### What is required
Which lines run from the one containing "else if s.work.spec" to the end of the entries? Copy them exactly, both ends included, and give nothing else.

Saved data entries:
/-! ### What becomes of a turn -/

/-- Something has changed: no engine is known to wait any more (the model's own notes). -/
def State.stir (s : State) : State := { s with quiet := [], arrayQuiet := [] }

/-- An engine of the executing core waits, with nothing changed. -/
def State.waitNote (s : State) (e : Eng) (w : Wait) : State :=
  { s with quiet := (s.quiet.filter fun q => !(q.1 = s.cur && q.2.1 = e)) ++ [(s.cur, e, w)] }

/-- An instruction that had issued and traps is given up: it takes no token and releases its reservations (R93, R97). A
KVGATH that has begun stays in progress (R216). -/
def State.giveUp (s : State) (e : Eng) : State :=
  if (s.ctx.eng e).prog.any (·.keep) then s else s.modCtx fun c => c.unissue e

/-- What an engine's stop leaves: a trap is taken, a fault halts the engine, a wait is noted, a speculative segment at an irrevocable
act is suspended (R92, R119, R151, R334); a contained fault in an interval that cannot be replayed is cause 11 (R359). DESIGN CHOICE
(log 18): a trap taken locally, TRAP among them, leaves the walk count as before the instruction. -/
def State.stopped (s : State) (e : Eng) : Stop → State
  | .trap c n v => ((s.giveUp e).takeTrap s.cur e c n v).stir
  | .poison key v =>
    ((s.giveUp e).takeTrapWith s.cur e 13 (if s.ctx.csr.nrp then 11 else 9) v fun t => { t with unit := unitOfKey s.cur key }).stir
  | .terminal l => ((s.giveUp e).takeTrapWith s.cur e 10 1 0 fun t => { t with reads := l }).stir
  | .xlate c l acc va ext =>
    let s := { s with stalled := s.stalled.filter fun x => !(x.client = engClient s.cur e && (x.expired || x.level = noWalker) && !s.parkedWait s.cur x) }
    let s := if s.missed (engClient s.cur e) s.work.part s.work.asid va acc then s.countOn s.cur 0x0B (some e) 1 else s
    (s.engineFault s.cur e c l acc va ext).stir
  | .migrate l acc va => (s.addStalled (engClient s.cur e) s.work.part s.work.asid va acc l).waitNote e .memory
  | .wait w => (if w = .buffer then s.modCtx fun c => c.modEng e fun g => { g with stuck := true } else s).waitNote e w
  | .suspend => (s.startLeave s.cur .suspended).stir
  | .detected n => (s.detect s.cur n e).stir

/-- The illegal-instruction trap of an engine of the executing core: TVAL is the first word (Table 5-6). -/
def State.illegal (s : State) (e : Eng) (cause : Nat) : State :=
  s.stopped e (.trap 1 cause (s.cc.wordAt (s.ctx.eng e).pc s.work.len))

/-- Whether a core's array is idle: no nest running or started, every command retired (R138). -/
def MArray.idle (a : MArray) : Bool := a.nest.isNone && a.cmds.isEmpty && a.adv.isNone

/-- After a DONE of engine e: the last one checks the token counts (R354) and runs the residue check, which holds the work at
that DONE; a speculative segment that passes both parks (R98, R100, R334). -/
def State.afterDone (s : State) (e : Eng) : State :=
  let c := s.cc
  if !c.ctx.live.isEmpty then s
  else if c.badTokens then s.detect s.cur 4
  else if c.ctx.residue then s.takeTrap s.cur e 10 3 0
  else if s.work.spec && c.ctx.ar.idle then s.startLeave s.cur .parked
  else s

/-- The progress of an instruction with what it took at its issue. -/
def Prog.taken (pr : Prog) (e : Eng) (p : BitVec 4) (n : Needs) (len : Nat) : Prog :=
  { pr with pops := n.allPops e p, pushes := n.allPushes e p, words := len }

/-- What an instruction's body leaves: a stop of an instruction leaves the state that the turn began with, but for its fills (R150). -/
def State.concluded (s : State) (e : Eng) (p : BitVec 4) (n : Needs) (len : Nat) (r : Except Stopped (Next × State)) : State :=
  match r with
  | .error (x, f) => (s.keepFills f).stopped e x
  | .ok (.gone, t) => t.stir
  | .ok (.more pr, t) => (t.modCtx fun c => c.modEng e fun g => { g with prog := some (pr.taken e p n len) }).stir
  | .ok (.yield, t) => ((t.retire e p n len .seq).startLeave s.cur .saved).stir
  | .ok (.later, t) => (t.modCtx fun c => c.moveTo e len .later).stir
  | .ok (.done, t) => ((t.retire e p n len .done).afterDone e).stir
  | .ok (nx, t) => (t.retire e p n len nx).stir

### Written solution
  else if s.work.spec && c.ctx.ar.idle then s.startLeave s.cur .parked
  else s

/-- The progress of an instruction with what it took at its issue. -/
def Prog.taken (pr : Prog) (e : Eng) (p : BitVec 4) (n : Needs) (len : Nat) : Prog :=
  { pr with pops := n.allPops e p, pushes := n.allPushes e p, words := len }

/-- What an instruction's body leaves: a stop of an instruction leaves the state that the turn began with, but for its fills (R150). -/
def State.concluded (s : State) (e : Eng) (p : BitVec 4) (n : Needs) (len : Nat) (r : Except Stopped (Next × State)) : State :=
  match r with
  | .error (x, f) => (s.keepFills f).stopped e x
  | .ok (.gone, t) => t.stir
  | .ok (.more pr, t) => (t.modCtx fun c => c.modEng e fun g => { g with prog := some (pr.taken e p n len) }).stir
  | .ok (.yield, t) => ((t.retire e p n len .seq).startLeave s.cur .saved).stir
  | .ok (.later, t) => (t.modCtx fun c => c.moveTo e len .later).stir
  | .ok (.done, t) => ((t.retire e p n len .done).afterDone e).stir
  | .ok (nx, t) => (t.retire e p n len nx).stir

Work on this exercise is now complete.